Une communication du docteur Daumière

lundi 14 juin 2021

Caractérisé par son aversion pour l’eau, l’hydropathe peut-il, d’un coup, devenir abstème ? Oui, mais avec un sérieux coup de pouce de la science.
Illustration avec le cas du capitaine Haddock.

Abstème, hydropathe : voilà deux mots qui mériteraient de figurer dans la liste des injures du capitaine Haddock. L’ami de Tintin est on le sait, d’un tempérament tempétueux. Ses colères sont connues pour s’accompagner d’une déferlante de mots qui, pris un à un, n’auraient rien de blessant. On en dénombre plus de 220, injures et jurons, choisis par Hergé à cause de leur sonorité et, en général, d’un sens énigmatique pour le commun des lecteurs -et d’abord pour les jeunes qui furent les premiers lecteurs des aventures de Tintin et qu’il convenait de ne pas choquer.

L’injure haddockienne trouve sa puissance dans sa sonorité et dans l’incongruité de son emploi.

Abstème et hydropathe sont deux mots qui ne vont pas bien ensemble. L’abstème est celui qui ne boit pas de vin. Dans le droit canon, une telle aversion l’empèche de communier aux saintes espèces et lui interdit donc, sauf dispense, l’accès au sacerdoce.

Le sort de l’hydropathe est tout différent : il n’aime pas l’eau. Ce qui a été longtemps le cas du capitaine Haddock, jusqu’à l’album Tintin et les Picaros, vingt-troisième et dernière aventure complète du célèbre reporter, L’Alph-Art, la vingt-quatrième étant restée inachevée.

Le Crabe aux Pinces d’Or p. 33
(© Hergé-Moulinsart) : Haddock abstème provisoire.

Lorsque, dans Le Crabe aux Pinces d’Or, cherchant à s’échapper de la soute du cargo Karaboudjan où il est séquestré, Tintin tombe littéralement sur un marin ivre-mort, il n’imagine pas que cette épave gorgée de whisky va changer le cours de son destin. Cette épave n’est autre que le commandant du navire, entretenu dans son vice par son second, Allan Thompson, qui en profite pour mener un trafic d’opium planqu’ dans des boîtes de crabe.

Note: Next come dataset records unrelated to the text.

/-- The stack faults at the step: a seventeenth nested call and a return on an empty stack (spec/60 section 2, R152 and
R153). That every family-0 word with low nibble E is RET rests on the numbering (D3, log 1, PRESUMED) and on the ignored
bits (D5, log 2, DEDUCED). -/
def Obligations.StackFaultsAtTheStep : Prop :=
  (∀ (s : State) (nnn : BitVec 12), s.canFetch → s.sp.val = 16 → decodeWord s.fetchWord = some (.call nnn) →
    step s = .fault .stackOverflow) ∧
  (∀ s : State, s.canFetch → s.sp.val = 0 → opField s.fetchWord = 0x0#4 → subField s.fetchWord = 0xE#4 →
    step s = .fault .stackUnderflow)

/-- JP sets `pc` to the 12-bit address and changes nothing else; after a jump to 0xFFF the next fetch faults (R91). -/
def Obligations.JumpSetsPc : Prop :=
  ∀ (s : State) (nnn : BitVec 12), ∃ t, exec (.jp nnn) s = .next t ∧ t.pc.toNat = nnn.toNat ∧ OnlyPcMayDiffer s t ∧
    (nnn = 0xFFF#12 → s.fault = none → step t = .fault (.fetchOutOfBounds 0x0FFF#16))

/-- JP V0 sets `pc` to the address plus `V0`, not reduced to 12 bits (spec/41 R92: its upper bound is derived there). -/
def Obligations.JumpV0AddsTheRegister : Prop :=
  ∀ (s : State) (nnn : BitVec 12), ∃ t, exec (.jpV0 nnn) s = .next t ∧
    t.pc.toNat = nnn.toNat + (s.reg 0).toNat ∧ t.pc.toNat ≤ 0x10FE ∧ OnlyPcMayDiffer s t

/-- SE and SNE with a byte: `pc` goes a further 2 exactly when the comparison holds, 4 bytes net in the step (R94,
R95). -/
def Obligations.ImmediateSkips : Prop :=
  (∀ (s : State) (x : RegNum) (kk : Byte),
    (∃ t, exec (.seKk x kk) s = .next t ∧ t.pc = (if s.reg x = kk then s.pc + 2#16 else s.pc) ∧ OnlyPcMayDiffer s t) ∧
    (∃ t, exec (.sneKk x kk) s = .next t ∧ t.pc = (if s.reg x = kk then s.pc else s.pc + 2#16) ∧
      OnlyPcMayDiffer s t)) ∧
  (∀ (s : State) (x : RegNum) (kk : Byte), s.canFetch →
    (decodeWord s.fetchWord = some (.seKk x kk) →
      ∃ t, step s = .next t ∧ t.pc.toNat = s.pc.toNat + if s.reg x = kk then 4 else 2) ∧
    (decodeWord s.fetchWord = some (.sneKk x kk) →
      ∃ t, step s = .next t ∧ t.pc.toNat = s.pc.toNat + if s.reg x = kk then 2 else 4))

/-- SE and SNE with a register; `x = y` always or never skips (R96, R97). -/
def Obligations.RegisterSkips : Prop :=
  (∀ (s : State) (x y : RegNum) (ign : BitVec 4),
    (∃ t, exec (.seReg x y ign) s = .next t ∧ t.pc = (if s.reg x = s.reg y then s.pc + 2#16 else s.pc) ∧
      OnlyPcMayDiffer s t) ∧
    (∃ t, exec (.sneReg x y ign) s = .next t ∧ t.pc = (if s.reg x = s.reg y then s.pc else s.pc + 2#16) ∧
      OnlyPcMayDiffer s t)) ∧
  (∀ (s : State) (x y : RegNum) (ign : BitVec 4), s.canFetch →
    (decodeWord s.fetchWord = some (.seReg x y ign) →
      ∃ t, step s = .next t ∧ t.pc.toNat = s.pc.toNat + if x = y ∨ s.reg x = s.reg y then 4 else 2) ∧
    (decodeWord s.fetchWord = some (.sneReg x y ign) →
      ∃ t, step s = .next t ∧ t.pc.toNat = s.pc.toNat + if x = y ∨ s.reg x = s.reg y then 2 else 4))

/-! ## Registers and the ALU -/

/-- LD byte, ADD byte and LD register: the new value, no flag, and nothing else (R100, R101, R102). -/
def Obligations.LoadsAndAddImmediate : Prop :=
  ∀ (s : State) (x y : RegNum) (kk : Byte),
    (∃ t, exec (.ldKk x kk) s = .next t ∧ t.reg x = kk ∧ OnlyRegMayDiffer x s t) ∧
    (∃ t, exec (.addKk x kk) s = .next t ∧ (t.reg x).toNat = ((s.reg x).toNat + kk.toNat) % 256 ∧
      OnlyRegMayDiffer x s t) ∧
    (∃ t, exec (.ldReg x y) s = .next t ∧ t.reg x = s.reg y ∧ OnlyRegMayDiffer x s t)

/-- OR, AND and XOR, bit by bit, with no flag (R103, R104, R105). -/
def Obligations.LogicOperations : Prop :=
  ∀ (s : State) (x y : RegNum),
    (∃ t, exec (.orReg x y) s = .next t ∧
      (∀ k < 8, (t.reg x).getLsbD k = ((s.reg x).getLsbD k || (s.reg y).getLsbD k)) ∧ OnlyRegMayDiffer x s t) ∧
    (∃ t, exec (.andReg x y) s = .next t ∧
      (∀ k < 8, (t.reg x).getLsbD k = ((s.reg x).getLsbD k && (s.reg y).getLsbD k)) ∧ OnlyRegMayDiffer x s t) ∧
    (∃ t, exec (.xorReg x y) s = .next t ∧
      (∀ k < 8, (t.reg x).getLsbD k = ((s.reg x).getLsbD k ^^ (s.reg y).getLsbD k)) ∧ OnlyRegMayDiffer x s t)

/-- ADD: the low 8 bits of the sum in `V[x]`, the carry in `VF`; with `x = F` the sum is what stays (R106). -/
def Obligations.AddSetsCarry : Prop :=
  ∀ (s : State) (x y : RegNum), ∃ t, exec (.addReg x y) s = .next t ∧
    (t.reg x).toNat = ((s.reg x).toNat + (s.reg y).toNat) % 256 ∧
    (x ≠ vf → t.reg vf = if (s.reg x).toNat + (s.reg y).toNat > 255 then 1#8 else 0#8) ∧
    OnlyRegAndFlagMayDiffer x s t

/-- SUB and SUBN: the wrapped difference in `V[x]`, the not-borrow in `VF`; with `x = F` the difference is what stays
(spec/42 section 3; that write order is the spec's decision D12, log 10). -/
def Obligations.SubtractsSetNotBorrow : Prop :=
  ∀ (s : State) (x y : RegNum),
    (∃ t, exec (.subReg x y) s = .next t ∧
      ((s.reg y).toNat ≤ (s.reg x).toNat → (t.reg x).toNat = (s.reg x).toNat - (s.reg y).toNat) ∧
      ((s.reg x).toNat < (s.reg y).toNat → (t.reg x).toNat = 256 + (s.reg x).toNat - (s.reg y).toNat) ∧
      (x ≠ vf → t.reg vf = if (s.reg x).toNat ≥ (s.reg y).toNat then 1#8 else 0#8) ∧ OnlyRegAndFlagMayDiffer x s t) ∧
    (∃ t, exec (.subnReg x y) s = .next t ∧
      ((s.reg x).toNat ≤ (s.reg y).toNat → (t.reg x).toNat = (s.reg y).toNat - (s.reg x).toNat) ∧
      ((s.reg y).toNat < (s.reg x).toNat → (t.reg x).toNat = 256 + (s.reg y).toNat - (s.reg x).toNat) ∧
      (x ≠ vf → t.reg vf = if (s.reg y).toNat ≥ (s.reg x).toNat then 1#8 else 0#8) ∧ OnlyRegAndFlagMayDiffer x s t)

/-- SHR and SHL: one place in `V[x]`, filled with 0, the bit moved out in `VF`, `V[y]` neither read nor written; with
`x = F` the result is what stays (spec/42 section 3; decision D12 for that form, log 10). -/
def Obligations.ShiftsMoveOneBitOut : Prop :=
  ∀ (s : State) (x y : RegNum),
    (∃ t, exec (.shr x y) s = .next t ∧
      (∀ k < 7, (t.reg x).getLsbD k = (s.reg x).getLsbD (k + 1)) ∧ (t.reg x).getLsbD 7 = false ∧
      (x ≠ vf → t.reg vf = if (s.reg x).getLsbD 0 then 1#8 else 0#8) ∧ OnlyRegAndFlagMayDiffer x s t) ∧
    (∃ t, exec (.shl x y) s = .next t ∧
      (∀ k < 7, (t.reg x).getLsbD (k + 1) = (s.reg x).getLsbD k) ∧ (t.reg x).getLsbD 0 = false ∧
      (x ≠ vf → t.reg vf = if (s.reg x).getLsbD 7 then 1#8 else 0#8) ∧ OnlyRegAndFlagMayDiffer x s t)

/-- RND: the random byte of the step under the mask, whatever byte the host supplied, and with none supplied a byte no
law constrains; bits clear in the mask are clear in the result (spec/42 section 4; decision D16, log 4). -/
def Obligations.RandomUnderMask : Prop :=
  ∀ (s : State) (x : RegNum) (kk : Byte), ∃ t, exec (.rnd x kk) s = .next t ∧ OnlyRegMayDiffer x s t ∧
    (∀ r : Byte, s.rnd = some r → t.reg x = r &&& kk) ∧
    (∀ k < 8, kk.getLsbD k = false → (t.reg x).getLsbD k = false)

/-! ## Display -/

/-- CLS clears every cell and writes no flag (R120). -/
def Obligations.ClearScreenClearsEveryCell : Prop :=
  ∀ (s : State) (ign : BitVec 8), ∃ t, exec (.cls ign) s = .next t ∧
    (∀ (x : Fin 64) (y : Fin 32), t.pixel x y = false) ∧ SameRegs s t ∧ t.pc = s.pc ∧ t.idx = s.idx ∧
    SameStack s t ∧ SameTimers s t ∧ SameMem s t ∧ SameRest s t

/-- DRW toggles exactly the cells a sprite bit of 1 lands on, unclipped, and `VF` is 1 exactly when one of them was set;
with a byte out of memory it faults (spec/43: bit order and orientation D8, reads and write order D13, bounds D9, D10;
log 5, 8 and 11). -/
def Obligations.DrawTogglesAndReportsCollision : Prop :=
  ∀ (s : State) (x y : RegNum) (n : Fin 16),
    (n.val ≠ 0 → 4096 < s.idx.toNat + n.val →
      exec (.drw x y n) s = .fault (.indexOutOfBounds (max s.idx.toNat 4096))) ∧
    (n.val = 0 ∨ s.idx.toNat + n.val ≤ 4096 → ∃ t, exec (.drw x y n) s = .next t ∧
      (∀ (px : Fin 64) (py : Fin 32), t.pixel px py = (s.pixel px py ^^ s.spriteLands x y n.val px.val py.val)) ∧
      (t.reg vf = 1#8 ∨ t.reg vf = 0#8) ∧
      (t.reg vf = 1#8 ↔ ∃ (px : Fin 64) (py : Fin 32),
        s.pixel px py = true ∧ s.spriteLands x y n.val px.val py.val = true) ∧
      SameRegsBut vf s t ∧ t.pc = s.pc ∧ t.idx = s.idx ∧ SameStack s t ∧ SameTimers s t ∧ SameMem s t ∧ SameRest s t)

/-- Drawing is self-inverse: the same draw again, with the same coordinates, `I` and sprite bytes, restores the
framebuffer; it reports a collision exactly when a sprite bit of 1 lands, unclipped, on a cell that was clear before the
first draw, and so, on a frame that was clear there, exactly when the sprite has a bit of 1 in the unclipped area
(spec/43 R121 and R122, C3). DEDUCED: R122's own sentence leaves out that the cells were clear; R121 is followed
(log 22). -/
def Obligations.DrawTwiceRestores : Prop :=
  ∀ (s t u : State) (x y : RegNum) (n : Fin 16), exec (.drw x y n) s = .next t →
    u.fb = t.fb → u.reg x = s.reg x → u.reg y = s.reg y → u.idx = s.idx →
    (∀ k < n.val, u.byteAt (s.idx.toNat + k) = s.byteAt (s.idx.toNat + k)) →
    ∃ w, exec (.drw x y n) u = .next w ∧ SameFb s w ∧ (w.reg vf = 1#8 ∨ w.reg vf = 0#8) ∧
      (w.reg vf = 1#8 ↔ ∃ (px : Fin 64) (py : Fin 32),
        s.pixel px py = false ∧ s.spriteLands x y n.val px.val py.val = true) ∧
      ((∀ (px : Fin 64) (py : Fin 32), s.spriteLands x y n.val px.val py.val = true → s.pixel px py = false) →
        (w.reg vf = 1#8 ↔ ∃ (px : Fin 64) (py : Fin 32), s.spriteLands x y n.val px.val py.val = true))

Tintin et le capitaine parviennent à s’échapper du cargo maudit. D’emblée, le reporter va faire les frais du comportement dangereux du marin, sous l’effet d’une consommation immodérée ou, au contraire, du manque d’alcool.

L’appétence cosmopolite

En matière d’alcool, Haddock a l’appétence cosmopolite ; il apprécie le vin, rouge, blanc ou rosé, le porto, le champagne, les cocktails, le pisco, et l’aguardiente qui lui incendie le palais. Avec, toutefois, une prédilection pour le whisky, en particulier le Loch Lomond.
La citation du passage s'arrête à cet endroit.